A nod from Bailey indicated that Breakerfast was to proceed with the questioning in his place, and the patrolman immediately took the lead.

“Together you must have been a draw for the Circle.”

“Oh that we were, sir,” d’Rooksfield replied earnestly.

“Then you were close outside of work as well?”

“In our jobs it pays to be, for it is brotherhood above all else which we must foster so that our performance may be carried out in safety. If you cannot trust a man completely, sir, you wouldn’t let him dump you on your head five nights a week before a live crowd. So yes, I count myself among his confidants, though I will now happily tell you everything I can to become yours.”

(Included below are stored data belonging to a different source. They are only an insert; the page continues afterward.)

-- ==== Sys2Proof/Decode.lean ====
section
/-! DEFINITION. The decoder of spec/30_encoding.md R37 (total on 12-bit words; the words that spell no access are
decoded to RESERVED or INVALID by name), and the encoder written from R35. -/

namespace Sys2Proof

/-- Field W, bit 11: 1 for a write, 0 for a read (R35). -/
def fieldW (w : BusWord) : BitVec 1 := w.extractLsb' 11 1

/-- Field A, bits 10:8: the register offset (R35). -/
def fieldA (w : BusWord) : Offset := w.extractLsb' 8 3

/-- Field D, bits 7:0: the datum of a write (R35). -/
def fieldD (w : BusWord) : Byte := w.extractLsb' 0 8

/-- Rows 3-8 of R37: the read at an offset 0..5. Offsets 6 and 7 are row 1's, which is tested first. -/
def readAt (a : Offset) : Instr :=
  match a.toNat with
  | 0 => .rdDivh
  | 1 => .rdDivl
  | 2 => .rdCtrl
  | 3 => .rdFrame
  | 4 => .rdStatus
  | 5 => .rdData
  | _ => .reserved 0 a 0

/-- Rows 9-14 of R37: the write at an offset 0..5. Offsets 6 and 7 are row 1's, which is tested first. -/
def writeAt (a : Offset) (d : Byte) : Instr :=
  match a.toNat with
  | 0 => .wrDivh d
  | 1 => .wrDivl d
  | 2 => .wrCtrl d
  | 3 => .wrFrame d
  | 4 => .wrStatus d
  | 5 => .wrData d
  | _ => .reserved 1 a d

/-- The decoder of R37: rows 1 and 2 in their order, then the reads and the writes. -/
def decode (w : BusWord) : Instr :=
  if 6 ≤ (fieldA w).toNat then .reserved (fieldW w) (fieldA w) (fieldD w)
  else if fieldW w = 0#1 ∧ fieldD w ≠ 0#8 then .invalid (fieldA w) (fieldD w)
  else if fieldW w = 0#1 then readAt (fieldA w)
  else writeAt (fieldA w) (fieldD w)

/-- The word with fields W, A and D (R35). -/
def packWord (w : BitVec 1) (a : Offset) (d : Byte) : BusWord := w ++ a ++ d

/-- The word of an instruction, from the word column of R37. -/
def encode : Instr → BusWord
  | .rdDivh => 0x000
  | .rdDivl => 0x100
  | .rdCtrl => 0x200
  | .rdFrame => 0x300
  | .rdStatus => 0x400
  | .rdData => 0x500
  | .wrDivh d => packWord 1 0 d
  | .wrDivl d => packWord 1 1 d
  | .wrCtrl d => packWord 1 2 d
  | .wrFrame d => packWord 1 3 d
  | .wrStatus d => packWord 1 4 d
  | .wrData d => packWord 1 5 d
  | .reserved w a d => packWord w a d
  | .invalid a d => packWord 0 a d

/-- The bus word whose bits are the low `nbits` bits of `w`; none where a bit above bit 11 is set, because a bus word
has 12 bits and no other form (R35, R40; log 15). -/
def tableWord (nbits w : Nat) : Option BusWord :=
  if w % 2 ^ nbits < 2 ^ 12 then some (BitVec.ofNat 12 (w % 2 ^ nbits)) else none

/-- The instruction the decoder reads from a word numbered as spec/opcode_table.json numbers it. -/
def decodeTableWord (nbits w : Nat) : Option Instr := (tableWord nbits w).map decode

end Sys2Proof
end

So began a very short interview in the little time they had before du Gale returned, but everything the wrestler had to say on the matter threw little light on the behavior of the giant. From his descriptions they gathered he was an aloof sort, though not particularly inclined to keep his opinions to himself; he fancied good drinks, was courteous to women and children, adored sweets and loathed the government. It is this last particular characteristic which Bailey latched onto.

“Was he an anarchist?”

“A patriot, sir,” replied d’Rooksfield, “true and true. But he had his own ideas of what it should mean to be a patriot, which he was always eager to share over the course of supper or a smoke under the stars.”

“And was he set with these ideas from the day you met him, or were they imparted to him afterwards by another?”

“I would say that he was of that sort of mind already when he became my partner.”

“How long ago was that?”

“We have been working together for almost four years now.”

“How old is he now?”

“We were to celebrate his nineteenth birthday next Friday.”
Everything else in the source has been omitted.